If you live on your own, it can be tempting to take the easy way out and call for food delivery or take-out. However, it would be better to stay away from temptation and focus on eating healthy food instead. When this is something you can’t assure yourself of, having pre-cooked freezer meals can make it easier for you.

Pre-planning and pre-cooking your meals is the way to go, especially if you have kids to feed as well. With your freezer meals, family members who visit you won’t have a hard time, as they can reheat what you’ve made.

This is an essential step to ensure you keep yourself nourished with healthy and nutritious meals throughout your recovery period.

10. Take The Medical Leave You Are Entitled To

Having to undergo a surgical procedure may make you realize how important your health is. Without good health, you may not function well with all the roles you have to fulfill, including your job.

After the surgery, make the most out of the medical leave you’re entitled to. Don’t deprive yourself of this. Even if you feel you’re completely fine, you may not necessarily be in the best mental state to make sound decisions at work. Moreover, this medical leave is even more necessary when you have physical injuries that make it hard for you to do your job.

So, don’t rush yourself into your job. Inform your HR manager about your medical predicament so that the proper arrangements regarding your medical leave can be made.

11. Get Proper Wound Care

Improving your recovery after your surgery also entails learning to deal with and take care of your wound.
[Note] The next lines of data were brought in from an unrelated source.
/-- The reads of the atomics of this cycle, for one entry (R224): after the writes of the cycle, since no write may come between the read and the write of
an atomic (R231, R280). DEDUCED: log entry 68. With it an acquire or release at `.dev` or `.sys` gives up the unsnooped host lines (R296). -/
def Dev.readAtomic (d : Dev) (n : Fin 128) (psc : Nat) (f : Flight) : Dev × Flight :=
  match f.act with
  | .amo perf sp a op v c ord =>
    if perf = psc then
      let l := timedPlace sp a
      let d1 := d.locEcc n l 8
      (if (ord.acq || ord.rel) && decide (3 ≤ ord.scope) then (d1.boltOf n).elim d1 d1.flushHost else d1,
       { f with value := (d.locWord n l).setWidth 1024, poison := f.poison || d.locBad n l 8, loc := sp.word a, act := .rmw perf sp a op v c ord })
    else (d, f)
  | _ => (d, f)

/-- Whether an entry has nothing left to do: its access has performed, and it writes no register and has no flag or status to set. -/
def Flight.spent (f : Flight) : Bool :=
  f.act == .none && f.flags == 0#6 && !f.pzero && match f.dest with
    | .none | .beat _ => true
    | _ => false

/-- Applies a device operation to each entry of a list in turn. -/
def overList {α : Type} (f : Dev → α → Dev × α) : List α → Dev → Dev × List α
  | [], d => (d, [])
  | x :: r, d =>
    let y := f d x
    let z := overList f r y.1
    (z.1, y.2 :: z.2)

/-- Reads the TSP source of an `sndr` on its cycle, with the scale bytes of an MXFP8 source, under the bank's format of that cycle (R247, R74,
R111). -/
def Dev.sndrRead (d : Dev) (n : Fin 128) (psc : Nat) (o : MemOp) : Dev × MemOp :=
  if o.tspRead == some psc then
    let bank := o.data2.toNat / 65536 % 16
    let off := o.data2.toNat % 65536
    let bfmt := d.tiles[n].sr.bfmt[idx 16 bank]
    let fmt := bfmtFmt bfmt
    let scale := fun i => bankKey n bfmt bank (scaleOff fmt (off + 32 * i))
    let scales := if o.rty = 3#2 then
        BitVec.ofNat 32 (sumList ((List.range 4).map fun i => (d.byte (scale i)).toNat * 256 ^ i)) else 0#32
    let bad := d.bankBad n bfmt bank off 128 || (o.rty == 3#2 && (List.range 4).any fun i => d.bad (scale i) 1)
    (d.bankEcc n bfmt bank off 128,
     { o with data := BitVec.ofNat 1024 (leNat (d.bankBytes n bfmt bank off 128)), scales := scales, srcFmt := BitVec.ofNat 4 fmt,
              poison := o.poison || bad, tspRead := none })
  else (d, o)

/-- Performs the access that a path operation has on this cycle (R198, R214), if it is of the given direction, under ZCTL.SAT `sat`. -/
def Dev.pathAccess (n : Fin 128) (psc : Nat) (reads sat : Bool) (d : Dev) (o : PathOp) : Dev × PathOp :=
  if o.accesses && o.reads == reads && decide (o.first ≤ psc) && decide (psc < o.first + o.cnt) then
    d.performPath n o (psc - o.first) sat
  else (d, o)

/-- Whether a path operation that writes no register has ended. -/
def PathOp.ended (o : PathOp) (psc : Nat) : Bool := o.due.isNone && decide (o.lastWrite ≤ psc)

/-- TIMED_ACCESS_PERFORM (R224): the timed accesses of a tile on this cycle, reads before writes. ZCTL governs a readout as it stood before the cycle
(R170). -/
def execTimedAccessPerform (n : Fin 128) (s : State) : Result :=
  let psc := s.dev.psc n
  let sat := (s.start.tiles[n]).sr.zctl.getLsbD 0
  .next (s.onDev fun d =>
    let t := d.tiles[n]
    let fr := overList (fun d f => d.performRead n psc f) t.flight d
    let ops := overList (fun d o => d.sndrRead n psc o) t.ops fr.1
    let tr := overList (Dev.pathAccess n psc true sat) t.tpath ops.1
    let ar := overList (Dev.pathAccess n psc true sat) t.apath tr.1
    let fw := overList (fun d f => d.performWrite n psc f) fr.2 ar.1
    let tw := overList (Dev.pathAccess n psc false sat) tr.2 fw.1
    let aw := overList (Dev.pathAccess n psc false sat) ar.2 tw.1
    let at_ := overList (fun d f => d.readAtomic n psc f) fw.2 aw.1
    let put := fun (t : Tile) =>
      { t with flight := at_.2.filter fun f => !f.spent
               ops := ops.2
               tpath := tw.2.filter fun o => !o.ended psc
               apath := aw.2.filter fun o => !o.ended psc }
    (at_.1.onTile n put).settleFences n)

/-! Landing slots -/

/-- A landing write: it counts as the result of the operation that asked for it (R38, R235, R236). -/
def Land.write (l : Land) (psc : Nat) (v : VReg) (poison : Bool) : Flight :=
  Flight.result l.issue l.slot psc l.dest v poison

/-- LANDING_DUE (R38): a landing slot on its due cycle. An FRZ slot without data freezes the panel before the cycle begins (R35) and is
unchanged here. -/
def execLandingDue (n : Fin 128) (ls : Fin 64) (s : State) : Result :=
  let psc := s.dev.psc n
  .next (s.onDev fun d => d.onTile n fun t =>
    let l := t.lands[ls]
    let set := fun (t : Tile) (x : LandSt) => { t with lands := t.lands.set ls { t.lands[ls] with st := x } }
    if l.due != psc then t
    else match l.st with
      | .held => set (t.push (l.write psc l.data l.poison)) .free
      | .failed => set ((t.push (l.write psc 0#1024 true)).setTstat 3) .free
      | .wait => if l.psn then set ((t.push (l.write psc 0#1024 true)).setTstat 2) .late else t
      | _ => t)

/-- Data for a landing slot (R38): WAIT becomes HELD and LATE becomes READY. -/
def Land.arrive (l : Land) (data : VReg) (poison : Bool) : Land :=
  match l.st with
  | .wait => { l with st := .held, data := data, poison := poison }
  | .late => { l with st := .ready, data := data, poison := poison }
  | _ => l

/-- The end of a request without data (R36, R38). -/
def Land.noData (l : Land) : Land :=
  match l.st with
  | .wait | .late => { l with st := .failed }
  | _ => l

/-- LANDING_ARRIVAL (R38): the answer of a performed request reaches its slot, and the request is done. -/
def execLandingArrival (n : Fin 128) (ls : Fin 64) (s : State) : Result :=
  .next (s.onDev fun d =>
    match d.tiles[n].ops.findIdx? fun o => o.stage == .performed && o.ls == some ls with
    | none => d
    | some i =>
      match d.tiles[n].ops[i]? with
      | none => d
      | some o =>
        let put := fun (l : Land) => if o.failed then l.noData else l.arrive o.data o.poison
        (d.onTile n fun t => { t with lands := t.lands.set ls (put t.lands[ls]) }).dropOp n i)

/-! Beats -/

/-- The late illegal-operand trap of the timed exchange (R246): detail 9, with the address and PSC of the send. -/
def lateBeat (p : Panel) (rank : Nat) (b : Beat) : Raise :=
  { tile := p.tile rank, cause := causeIllop, detail := 9, slot := 7, faddr := b.faddr, code := 0#17, ea := 0#64, spsc := b.issue,
    late := true }

/-- The same send: its arms share a link by R245. -/
def Beat.sameSend (a b : Beat) : Bool := a.src == b.src && a.issue == b.issue

/-- Whether a beat loses its link on this cycle to another: to a lower-ranked sender, or to an earlier send (R246). -/
def Beat.loses (b : Beat) (l : List Beat) (psc : Nat) : Bool :=
  match b.link psc with
  | none => false
  | some k => l.any fun x => x.link psc == some k && !x.sameSend b
      && (decide (x.src < b.src) || (x.src == b.src && decide (x.issue < b.issue)))

/-- Whether device coordinates lie in a valid rectangle of R350. -/
def inSelvedge (v : W64) (n : Fin 128) : Bool :=
  let x := n.val % 16
  let y := n.val / 16
  !v.getLsbD 14 || (decide (fieldOf v 0 4 ≤ x) && decide (x ≤ fieldOf v 4 4) && decide (fieldOf v 8 3 ≤ y) && decide (y ≤ fieldOf v 11 3))

/-! What a router sees of its neighbours (R10, R422) -/

/-- The torus neighbour of a tile: E, S, W, N. -/
def neighbour (n : Fin 128) (d : Fin 4) : Fin 128 :=
  let x := n.val % 16
  let y := n.val / 16
  match d with
  | 0 => tileAt (x + 1) y
  | 1 => tileAt x (y + 1)
  | 2 => tileAt (x + 15) y
  | 3 => tileAt x (y + 7)

/-- Changes what a router knows of one neighbour. -/
def Router.onNbr (r : Router) (k : Fin 4) (f : Nbr → Nbr) : Router := { r with nbr := r.nbr.set k (f r.nbr[k]) }

/-- Length of the counting window, and life of a vote, in ns (R422, R424). -/
def voteNs : Nat := 16384

/-- Adds an event to a window. -/
def noteTime (l : List Nat) (dcc : Nat) : List Nat := (l.filter fun t => decide (dcc < t + voteNs)) ++ [dcc]

/-- Whether a tile lies in the PANEL that a neighbour announced, in the layout of SVPANEL (R350, R420). One that announced no rectangle bounds
nothing. DESIGN CHOICE: log entry 82. -/
def inPanel (panel : BitVec 15) (t : Fin 128) : Bool :=
  let x := t.val % 16
  let y := t.val / 16
  !panel.getLsbD 14 || (decide (fieldOf panel 0 4 ≤ x) && decide (x ≤ fieldOf panel 4 4) && decide (fieldOf panel 8 3 ≤ y)
    && decide (y ≤ fieldOf panel 11 3))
Your nurse or surgeon will typically give you instructions on how to look after your wound to prevent it from getting infected.
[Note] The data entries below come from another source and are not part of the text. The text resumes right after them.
/-- The token of a transfer resolves once every chunk has ended (R270). -/
def Dev.settleXfer (d : Dev) (n : Fin 128) (k : Fin 32) : Dev :=
  let t := d.tiles[n]
  match t.toks[k].xfer with
  | none => d
  | some x =>
    if !x.ended then d
    else match x.fail with
      | some st => d.resolveXfer n k x .failed st
      | none =>
        if x.tail.isSome || t.rep.any (fun e => e.tok == k) then d.resolveXfer n k x .part 0#8 else d.resolveXfer n k x .done 0#8

/-- Adds a failed chunk to the replay table: it joins an adjacent entry, or takes a free place (R271). -/
def Tile.addEntry (t : Tile) (k : Fin 32) (c : Piece) : Option Tile :=
  let joins := fun (e : RepEnt) => e.tok == k && e.piece.row == c.row
    && (e.piece.first + e.piece.count == c.first || c.first + c.count == e.piece.first)
  match t.rep.find? joins with
  | some e =>
    let m : Piece := { row := c.row, first := Nat.min e.piece.first c.first, count := e.piece.count + c.count }
    some { t with rep := t.rep.map fun y => if y == e then { y with piece := m } else y }
  | none => if t.rep.length < 64 then some { t with rep := t.rep ++ [{ tok := k, piece := c }] } else none

/-- A chunk, already taken off the head, becomes a replay entry or, with a full table, the tail (R271). -/
def Tile.missChunk (t : Tile) (k : Fin 32) (x : Xfer) (c : Piece) : Tile :=
  match t.addEntry k c with
  | some t1 => t1.onXfer k fun _ => x
  | none => t.onXfer k fun _ => { x with tail := some c, noMore := true }

/-- Whether a chunk that met a wait is held in hand: it waits for a host translation or for a place among a port's requests, neither of which is a
fault; or its transfer is a replay, and it joins an open fault, waits for a place, or opens a fault at a tick after it has waited for a place
(R270, R386, R393, R398). -/
def Xfer.holds (x : Xfer) (w : Wait) (opened : Bool) : Bool :=
  match w with
  | .ats _ _ _ _ _ | .busy _ => true
  | _ => x.replay && (!opened || x.wait.since.isSome)

/-- A chunk that met a wait: an original transfer makes a replay entry, but for a host translation in progress; a replay waits, but for
a fault that it opened on first meeting it (R270, R386, R387). -/
def Tile.holdChunk (t : Tile) (k : Fin 32) (x : Xfer) (c : Piece) (w : Wait) (opened : Bool) : Tile :=
  if x.holds w opened then t.onXfer k fun _ => { x with todo := c :: x.todo, wait := w } else t.missChunk k x c

/-- The number of the next fault that a tile's bolt opens. -/
def Dev.faultMark (d : Dev) (b : Fin 32) : Nat := d.bolts[b].nextFault

/-- How a chunk ends: what it wrote, in counts and CRC register, or why it was not performed. -/
inductive ChunkEnd where
  | wrote (bytes nan sat : Nat) (data : List Byte)
  | stop (x : Stop)
  deriving DecidableEq, Repr

/-- Adds a performed chunk to the counts of its token (R262, R268, R269). -/
def Token.grow (k : Token) (isp : Bool) (bytes nan sat : Nat) (data : List Byte) : Token :=
  { k with bytes := k.bytes + bytes, nanblk := satAdd k.nanblk nan, satcnt := satAdd k.satcnt sat
           crc := if isp then BitVec.ofNat 32 (crcRun (k.crc.toNat ^^^ 0xffffffff) data ^^^ 0xffffffff) else k.crc }

/-- The end of a chunk that has been taken off the head of `x`. -/
def Dev.endChunk (d : Dev) (n : Fin 128) (k : Fin 32) (x : Xfer) (c : Piece) (opened : Bool) (e : ChunkEnd) : Dev :=
  match e with
  | .wrote bytes nan sat data =>
    (d.onTile n fun t => (t.onXfer k fun _ => { x with wait := .no }).onTok k fun y => y.grow (x.cmd == .isp) bytes nan sat data).settleXfer n k
  | .stop (.wait w) => (d.onTile n fun t => t.holdChunk k x c w opened).settleXfer n k
  | .stop (.fail st) => d.resolveXfer n k x .failed (x.fail.getD st)
  | .stop .data => (d.onTile n fun t => t.onXfer k fun _ => { x with fail := some (x.fail.getD 7#8), wait := .no }).settleXfer n k

/-- Row addresses of a chunk. -/
structure Sides where
  /-- Source row. -/
  src : Nat
  /-- Destination row. -/
  dst : Nat
  deriving DecidableEq, Repr

/-- The sides of row r, its indexed side at index v. -/
def Xfer.sides (x : Xfer) (r v : Nat) : Sides where
  src := rowAddr x.src x.spitch (if x.cmd == .gat then v else r)
  dst := rowAddr x.dst x.dpitch (if x.cmd == .sca then v else r)

/-- The address of the indexed side of row r and the format code that the record gives it. -/
def Xfer.indexed (x : Xfer) (r v : Nat) : Nat × Nat := if x.cmd == .gat then ((x.sides r v).src, x.sfmt) else ((x.sides r v).dst, x.dfmt)

/-- The rows of a chunk. A row reached by index has its index read, and its place checked under the bank format then in force, once, when it is
reached (R264). DESIGN CHOICE: for a replay, log entry 51; the index array is read with hint normal, log entry 98. -/
def Dev.chunkSides (d : Dev) (n : Fin 128) (b : Fin 32) (a : Asker) (x : Xfer) (r : Nat) : Dev × Except Stop (Xfer × Sides) :=
  if x.cmd != .gat && x.cmd != .sca then (d, .ok (x, x.sides r r))
  else match x.rowAt.filter fun y => y.1 == r with
    | some y => (d, .ok (x, x.sides r y.2.1))
    | none =>
      match d.readTagged n b a (fun k => x.banks[idx 16 k]) 0#2 [((x.aux + r * x.idxBytes) % 2 ^ 64, x.idxBytes)] with
      | (d1, _, some st) => (d1, .error st)
      | (d1, bs, none) =>
        let v := leNat bs.flatten
        let row := x.indexed r v
        let t := d1.tiles[n]
        if !addressable t (d1.panelSize n) row.1 (rowBytes (if x.raw then 0 else row.2) x.nelem (tspBank row.1).isSome) then
          (d1, .error (.fail 3#8))
        else if badTspRow t.sr.bfmt row.1 row.2 x.raw x.nelem then (d1, .error (.fail 4#8))
        else (d1, .ok ({ x with rowAt := some (r, v, (tspBank row.1).elim 0#32 fun k => t.sr.bfmt[idx 16 k]) }, x.sides r v))

/-- The elements of `m` elements' worth of bytes and of their scales. -/
def elsScales (code m : Nat) (l : List (List Byte)) : List Nat × List Nat :=
  (elsOf code m (l.headD []), ((l.drop 1).headD []).map BitVec.toNat)

/-- What a chunk writes (R262–R267): elements, scale bytes, counts, and the row scale of `ce.gor`. -/
def Xfer.convert (x : Xfer) (m : Nat) (src old : List (List Byte)) : Conv × Nat :=
  let s := elsScales x.sc m src
  match x.cmd with
  | .fill => ({ els := List.replicate m (x.aux % 2 ^ codeBits x.dc), scales := [], nan := 0, sat := 0 }, 0)
  | .red =>
    let o := elsScales x.dc m old
    (redRun x s.1 s.2 o.1 o.2, 0)
  | .gor => gorRun x s.1
  | _ => (convRun x.sc x.dc x.rm x.sat s.1 s.2, 0)

/-- Whether a `ce.fill` of zero bytes covers the whole 128-byte line at an address. -/
def Xfer.zeroes (x : Xfer) (line : Nat) : Bool :=
  x.cmd == .fill && x.aux % 2 ^ codeBits x.dc == 0 && (List.range 128).all fun i => (List.range x.nrow).any fun r =>
    let a := rowAddr x.dst x.dpitch r
    decide (a ≤ line + i) && decide (line + i < a + lineBytes x.dc x.nelem)

/-- A held line all of whose bytes are zero now is a zero line. -/
def Dev.markZero (d : Dev) (q : Fin 32) (line : Nat) : Dev :=
  let empty := fun (l : SlcLine) => l.copy.getD (d.lineBits line) == 0#1024
  d.onQuad q fun x => { x with slc := x.slc.map fun l => if l.key == line && empty l then { l with zero := true } else l }

/-- The line that a chunk of a `ce.fill` of zeros has written becomes a zero line once the fill has covered all of it (R115). -/
def Dev.zeroFill (d : Dev) (b : Fin 32) (x : Xfer) (ts : List Target) (at_ : List Nat) : Dev :=
  match ts, at_ with
  | .mem ((k, _) :: _) :: _, a :: _ => if x.zeroes (a / 128 * 128) then d.markZero (d.sliceOf b k) (k / 128) else d
  | _, _ => d

/-- Performs elements `j` to `j + m − 1` of a row whose sides are known: everything is read and every place resolved before the first
byte is written (R269). DESIGN CHOICE: the scale of `ce.gor` is written with DHINT (log entry 98), and uncorrectable data in the destination sector of a
`ce.red` is a data error (log entry 100). -/
def Dev.moveChunk (d : Dev) (n : Fin 128) (b : Fin 32) (a : Asker) (x : Xfer) (y : Sides) (r j m : Nat) : Dev × ChunkEnd :=
  let t := d.tiles[n]
  let fs := x.bankFmt (x.cmd == .gat)
  let fd := x.bankFmt (x.cmd == .sca)
  let rd := if x.cmd == .fill then (d, [], none) else d.readTagged n b a fs x.shint (sideRanges y.src x.sc x.nelem j m)
  match rd with
  | (d1, _, some st) => (d1, .stop st)
  | (d1, src, none) =>
    if x.cmd == .isp then
      if t.c.idleHeld then (d1, .stop (.fail 3#8))
      else
        let bs := src.flatten
        (d1.idleWrite n (x.dst + j) bs, .wrote bs.length 0 0 bs)
    else
      let out := sideRanges y.dst x.dc x.nelem j m
      let scale := if x.cmd == .gor then [((x.aux + 4 * r) % 2 ^ 64, 4)] else []
      match Dev.targets n b a (if x.cmd == .red then .atomic else .write) (out ++ scale) d1 with
      | (d2, _, some st) => (d2, .stop st.stop)
      | (d2, ts, none) =>
        let old := if x.cmd == .red then Dev.readAll n b fd x.dhint (ts.zip (out.map Prod.snd)) d2 else (d2, [], false)
        if old.2.2 then (old.1, .stop .data)
        else
          let c := x.convert m src old.2.1
          let els := bytesOf x.dc c.1.els
          let data := (if codeBlock x.dc then [els, c.1.scales.map (BitVec.ofNat 8)] else [els]) ++ if x.cmd == .gor then [leBytes 4 c.2] else []
          ((Dev.writeAll n b fd x.dhint (ts.zip data) old.1).zeroFill b x ts (out.map Prod.fst), .wrote els.length c.1.nan c.1.sat [])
If you don’t really like dealing with your wounds yourself, the best solution is to schedule a nurse or caregiver to come and take care of your wounds for you.
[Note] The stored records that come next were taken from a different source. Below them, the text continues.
/-- Reinstates a tile of a frozen panel as it stood when `ctxs` wrote the bytes: its memories from the bytes, the rest from what they stand for. -/
def Dev.reloadCtx (d : Dev) (n : Fin 128) (p : Panel) (img : List Byte) (x : TileLoad) (k : KeptCtx) : Dev :=
  let d1 := (d.clearBanks n).restoreMemories n img x
  let put := fun (t : Tile) =>
    { t.resumed k.tile.unwait with shadowDue := t.shadowDue, sr := { k.tile.sr with bown := t.sr.bown }, c := { k.tile.c with idleHeld := t.c.idleHeld } }
  ((d1.onTile n put).placeFars n).replaceBeats n p (k.beats.mapIdx fun i b => { b with
    id := p.nextBeat + i, route := b.route.takeWhile (· != (d.tiles[n]).rank) ++ [(d.tiles[n]).rank], each := false, taken := [] })

/-- `ctxl` (R346): a full image is loaded into a tile of a frozen panel, or refused. The bytes that `ctxs` wrote of the tile reinstate it as it
stood then, those that it would write now leave it as it is, and others are read by their layout (log entry 24). -/
def execCtxl (d a b : Fin 32) (s : State) : Result :=
  match s.svcBolt, s.frozenTile (s.readS a).toNat with
  | some (q, bolt), some n =>
    let dva := (s.readS b).toNat
    match s.dev.panelOf n with
    | none => s.svcIllop
    | some p =>
      if dva % 4096 != 0 then s.svcIllop
      else match s.dev.vRead bolt (s.ctxAsker q) dva fixedSize false with
        | (x, .wait w) => s.ctxWait q x w
        | (x, .fail) => s.ctxStatus q d x 3#64
        | (x, .bytes h bad) =>
          if bad || bytesField h 0 4 != ctxMagic || decide (2 ^ 21 < ctxLength h) then s.ctxStatus q d x 1#64
          else match x.vRead bolt (s.ctxAsker q) dva (ctxLength h) false with
            | (y, .wait w) => s.ctxWait q y w
            | (y, .fail) => s.ctxStatus q d y 3#64
            | (y, .bytes l bad) =>
              if bad || !ctxValid l (s.dev.tiles[n]).rank p.w p.h || bytesField l 8 8 != p.psc then s.ctxStatus q d y 1#64
              else if l == s.dev.ctxImage n allLive (BitVec.allOnes 16) true 0 then s.ctxStatus q d y 0#64
              else
                let k := p.bolt
                let a := y.placerAsker k p.vdev (y.launchTag p.vdev p.launch) (s.dev.svcs[q]).plcWait
                let c := TileCtl.reset.ofImage l
                match y.readImage k a p.image.toNat with
                | (z, .wait w) => s.ctxWait q z w
                | (z, .fail) => s.ctxStatus q d z 3#64
                | (z, .bytes img bi) =>
                  match z.readHalf k a img c.ispA with
                  | (z1, .wait w) => s.ctxWait q z1 w
                  | (z1, .fail) => s.ctxStatus q d z1 3#64
                  | (z1, .bytes ha ba) =>
                    match z1.readHalf k a img c.ispB with
                    | (z2, .wait w) => s.ctxWait q z2 w
                    | (z2, .fail) => s.ctxStatus q d z2 3#64
                    | (z2, .bytes hb bb) =>
                      if bi || ba || bb then s.ctxStatus q d z2 1#64
                      else
                        let t : TileLoad := { image := l, halfA := ha, halfB := hb }
                        s.ctxStatus q d ((z2.keptCtx n p l).elim (z2.loadCtx n p img t) (z2.reloadCtx n p img t)) 0#64
  | _, _ => s.ctxLost d

end Sys2Proof.Machine
end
Moreover, for the time being, it’s also a good idea to wear loose clothing that won’t irritate your surgical wounds. Use sunscreen on areas exposed to the sun, if recommended by your doctor.

12. Avoid Driving If You Are Not Ready Yet

If your doctor tells you it isn’t safe to drive yet, it would be best to follow their orders. After your surgery, it’s normal to feel weak and nauseous for a few days.

You will only expose yourself to risks if you drive. Your reaction time after the surgery may be delayed or slow, thereby increasing the risk of getting into an accident.

Stay at home as long as your doctor tells you to, for the sake of your recovery. If you have to run some errands, have a designated driver. Get a lift from family or friends. Or make use of online delivery services that are available and popular nowadays.


Nowadays, most patients who underwent surgery spend their recovery period at home. Their support group, may it be their family, friend, or caregiver, plays an important role in improving their overall well-being after going through surgery. On top of that, the patients themselves also have a lot to do for their smooth recovery.

The tips above should show you that it’s pretty straightforward to improve your recovery after surgery: take it easy, and do only what is best for your health. Most importantly, the tips above shouldn’t be taken as a substitute for sound, medical advice. When unsure, always consult your doctor.